Жрец повествовал не только о расколе между богами, но и о расколе в душах человеческих. Сетх был охотником и кочевником и олицетворял собой животную часть души, Осирис – земледелец и градостроитель был воплощением рассудочной. Так боги разделили между собой власть над людьми. Обе части души стремились к истине, но разными путями.
– Вопреки воле бога-охотника – продолжал жрец, – на месте битвы богов, где пролитая ими кровь впиталась в землю, был воздвигнут храм Сетха. Вокруг него и возник город Пер-Меджет. Но Сетх понимал, что люди лишь пытаются умилостивить его, в действительности, поклоняясь величию Осириса. Участь Пер-Меджета была предрешена. Его жители познали множество болезней и несчастий, на них беспрерывно обрушивались бури и землетрясения. А когда город перешел в руки арабов, те уничтожили храм Сетха, пожелав построить на его месте мечеть. Но христиане отвоевали город еще до того, как арабы успели заложить первый камень в ее основание. На месте храма выросла мощная смотровая башня. Когда арабы вновь захватили город, они не стали ее сносить, разумно рассудив, что она им самим может пригодиться. Между тем, боги ненавидели то место, где она была построена: один за обилие оксиринхов в местных водах, другой за то, что священное место было осквернено возведением храма. Рано или поздно Пер-Меджет должен быть разрушен. То, что должно свершиться – свершилось.

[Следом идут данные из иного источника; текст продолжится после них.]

-- ==== Sys2Proof/Certificates/Slice0/Obligations.lean ====
section
/-! DEFINITION. The statements for the provers: what a step does, what the decoder reads, and for every instruction and
device step the state it leaves. The named lists below say for which constructors a statement speaks. -/

namespace Sys2Proof.Claims

open Sys2Proof Sys2Proof.Machine

/-! ### The vocabulary of the statements -/

/-- The outcome of an instruction of the slot in focus that changes its slot only. -/
def slotNext (s : State) (x : Slot) : Host.Outcome State Fault Refusal := .next { s with slot := x }

/-- The slot in focus may issue (R40) and the operands of the instruction are read (R149): `g` holds them and `y` is the
slot with their tokens consumed. -/
def Fetches (s : State) (o : Ops) (cls : MkClass) (g : Got) (y : Slot) : Prop :=
  s.canIssue = true ∧ s.slot.fetch o cls = .ok (g, y)

/-- The slot that has written a value to the destination and retired, with a unit of its energy class. -/
def wrote (y : Slot) (o : Ops) (v : Dword) (cls : Nat) : Slot := ((y.writeD o v).retire o).owe cls 1

/-- The two words of a two-operand integer instruction, as its type reads them (R169). -/
def aOf (o : Ops) (g : Got) : Int := valI (intT o) g.a.val
def bOf (o : Ops) (g : Got) : Int := valI (intT o) g.b.val

/-- The fields of a slot that no register instruction changes, taken from another slot. -/
def keptOf (x t : Slot) : Slot :=
  { t with pc := x.pc, loops := x.loops, wbase := x.wbase, phys := x.phys, vcache := x.vcache, rng := x.rng,
           fsticky := x.fsticky, amax := x.amax, ins := x.ins, outs := x.outs, mkSeg := x.mkSeg, mkRow := x.mkRow,
           mkTen := x.mkTen, owed := x.owed }

/-- Whether an operand field consumes tokens of an input port. -/
def consumes (o : Ops) (k : Fin 8) : Bool :=
  o.a == .inp (BitVec.ofNat 3 k) || o.b == .inp (BitVec.ofNat 3 k) || o.c == .inp (BitVec.ofNat 3 k)

/-- The frame of an instruction that writes only its destination: from slot `x` to slot `t`. -/
structure DestFrame (o : Ops) (x t : Slot) : Prop where
  kept   : keptOf x t = x
  phys   : ∀ n : Fin 64, x.ctl = true ∨ (∀ c, o.d = .reg c → n.val ≠ (x.wbase.toNat + c.toNat) % 64) → t.phys[n] = x.phys[n]
  vregs  : ∀ n, x.ctl = false ∨ (∀ c, o.d = .reg c → n ≠ vDst o c) → t.vreg? n = x.vreg? n
  ins    : ∀ k : Fin 8, consumes o k = false → t.ins[k] = x.ins[k]
  outs   : ∀ k : Fin 8, o.d ≠ .alt (BitVec.ofNat 3 k) → t.outs[k] = x.outs[k]

/-- The rounding and flag registers kept. -/
def FlagsKept (x t : Slot) : Prop := t.rng = x.rng ∧ t.fsticky = x.fsticky ∧ t.amax = x.amax

/-! ### Lists of constructors -/

/-- The integer instructions that compute an exact integer from A and B (R169, R170), with what they compute. -/
def intTable (o : Ops) : List (Instr × (Int → Int → Int)) :=
  let w := tWidth (intT o)
  let quo (a b : Int) : Int := if b = 0 then (if tSigned (intT o) then -1 else 2 ^ w - 1) else a.tdiv b
  let rest (a b : Int) : Int := if b = 0 then a else a.tmod b
  [(.add o, fun a b => a + b), (.addLong o, fun a b => a + b), (.addi o, fun a b => a + b), (.addiLong o, fun a b => a + b),
   (.sub o, fun a b => a - b), (.subLong o, fun a b => a - b), (.mul o, fun a b => a * b), (.mulLong o, fun a b => a * b),
   (.mulh o, fun a b => a * b / 2 ^ w), (.mulhLong o, fun a b => a * b / 2 ^ w), (.div o, quo), (.divLong o, quo),
   (.rem o, rest), (.remLong o, rest), (.min o, min), (.minLong o, min), (.max o, max), (.maxLong o, max),
   (.abs o, fun a _ => |a|), (.absLong o, fun a _ => |a|), (.neg o, fun a _ => -a), (.negLong o, fun a _ => -a)]

/-- The instructions that compute a bit pattern of the type's width from the pattern of A and a number: the pattern of B, or
for shifts and rotates B[6:0] (R169, R171). -/
def patTable (o : Ops) : List (Instr × Bool × ((w : Nat) → BitVec w → Nat → BitVec w)) :=
  [(.and o, false, fun w a b => a &&& BitVec.ofNat w b), (.andLong o, false, fun w a b => a &&& BitVec.ofNat w b),
   (.or o, false, fun w a b => a ||| BitVec.ofNat w b), (.orLong o, false, fun w a b => a ||| BitVec.ofNat w b),
   (.xor o, false, fun w a b => a ^^^ BitVec.ofNat w b), (.xorLong o, false, fun w a b => a ^^^ BitVec.ofNat w b),
   (.xori o, false, fun w a b => a ^^^ BitVec.ofNat w b), (.xoriLong o, false, fun w a b => a ^^^ BitVec.ofNat w b),
   (.shl o, true, fun _ a n => a <<< n), (.shlLong o, true, fun _ a n => a <<< n),
   (.shr o, true, fun _ a n => a >>> n), (.shrLong o, true, fun _ a n => a >>> n),
   (.sar o, true, fun _ a n => a.sshiftRight n), (.sarLong o, true, fun _ a n => a.sshiftRight n),
   (.rot o, true, fun _ a n => a.rotateLeft n), (.rotLong o, true, fun _ a n => a.rotateLeft n),
   (.clz o, true, fun w a _ => BitVec.ofNat w ((List.range w).find? (fun i => a.getMsbD i)|>.getD w)),
   (.clzLong o, true, fun w a _ => BitVec.ofNat w ((List.range w).find? (fun i => a.getMsbD i)|>.getD w)),
   (.popc o, true, fun w a _ => BitVec.ofNat w ((List.range w).countP (fun i => a.getLsbD i))),
   (.popcLong o, true, fun w a _ => BitVec.ofNat w ((List.range w).countP (fun i => a.getLsbD i)))]

/-- A bit pattern of a type written as a 64-bit value: sign-copied in the signed types, else zero-extended (R152). -/
def extend (t : Nat) {w : Nat} (p : BitVec w) : Dword := if tSigned t then p.signExtend 64 else p.setWidth 64

/-- Whether a T code names an integer type, 0 standing for the default (R168). -/
def intTypeOk (t : BitVec 6) : Prop := t = 0 ∨ (8 ≤ t.toNat ∧ t.toNat ≤ 15)

/-- The instructions of R172 to R174 and R191 that write their destination register or port only: what is written. -/
def moveTable (o : Ops) (g : Got) : List (Instr × Dword) :=
  let cond : Bool := match o.f.toNat with
    | 0 => aOf o g == bOf o g
    | 1 => aOf o g != bOf o g
    | 2 => decide (aOf o g < bOf o g)
    | 3 => decide (aOf o g ≤ bOf o g)
    | 4 => decide (bOf o g < aOf o g)
    | _ => decide (bOf o g ≤ aOf o g)
  let imm := extend (intT o) ((immVal o).setWidth (tWidth (intT o)))
  [(.cmp o, if cond then 1 else 0), (.cmpLong o, if cond then 1 else 0), (.movi o, imm), (.moviLong o, imm),
   (.movl o, o.lit.setWidth 64), (.lea o, g.a.val + (g.b.val <<< o.f.toNat) + o.imm12.signExtend 64),
   (.bfx o, let v := (g.a.val >>> (o.imm12.toNat % 64)).setWidth (o.imm12.toNat / 64 + 1)
            if o.f = 1 then v.signExtend 64 else v.setWidth 64),
   (.segr o, accIdent o), (.segrLong o, accIdent o)]

/-- The float instructions that round their result, with the exact value they round (R176, R180); none is an invalid one. -/
def roundTable (o : Ops) (rm : Nat) : List (Instr × Nat × (FV → FV → FV → Option FV)) :=
  let t := fltT o
  let c := if t = 1 then 2 else 1
  [(.fadd o, c, fun a b _ => addV rm a b), (.faddLong o, c, fun a b _ => addV rm a b),
   (.fsub o, c, fun a b _ => addV rm a b.negate), (.fsubLong o, c, fun a b _ => addV rm a b.negate),
   (.fmul o, c, fun a b _ => mulV a b), (.fmulLong o, c, fun a b _ => mulV a b),
   (.fma o, c, fun a b z => if a = .nan ∨ b = .nan ∨ z = .nan then some .nan else (mulV a b).bind (fun p => addV rm p z)),
   (.frcp o, 3, fun a _ _ => fnRcp t a), (.frcpLong o, 3, fun a _ _ => fnRcp t a),
   (.frsq o, 3, fun a _ _ => fnRsq t a), (.frsqLong o, 3, fun a _ _ => fnRsq t a),
   (.fsqrt o, 3, fun a _ _ => fnSqrt t a), (.fsqrtLong o, 3, fun a _ _ => fnSqrt t a),
   (.fex2 o, 3, fun a _ _ => fnEx2 t a), (.fex2Long o, 3, fun a _ _ => fnEx2 t a),
   (.flg2 o, 3, fun a _ _ => fnLg2 t a), (.flg2Long o, 3, fun a _ _ => fnLg2 t a),
   (.fsinp o, 3, fun a _ _ => fnSinp t a), (.fsinpLong o, 3, fun a _ _ => fnSinp t a),
   (.fcosp o, 3, fun a _ _ => fnCosp t a), (.fcospLong o, 3, fun a _ _ => fnCosp t a),
   (.ftnh o, 3, fun a _ _ => fnTnh t a), (.ftnhLong o, 3, fun a _ _ => fnTnh t a)]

Из рассказа жреца Мал догадался, почему погиб Менафт, почему оксиринхи пожирали человеческие гениталии, и почему мошкара так беспощадно преследовала людей вблизи Пер-Меджета. Для него перестало быть удивительным то, что арабы пострадали больше всех остальных – ведь это именно их соплеменники когда-то уничтожили храм Сетха. Также Мал еще раз убедился в том, что сон говорил ему о разрыве связи с животным началом. Теперь он понимал змея, жаждущего уничтожить всякого, кто бросил вызов силе первых богов, но он не мог понять одного: зачем жрец все это ему рассказывает… Неужели ради того, чтобы Змеиный князь встал на сторону Сетха или Осириса?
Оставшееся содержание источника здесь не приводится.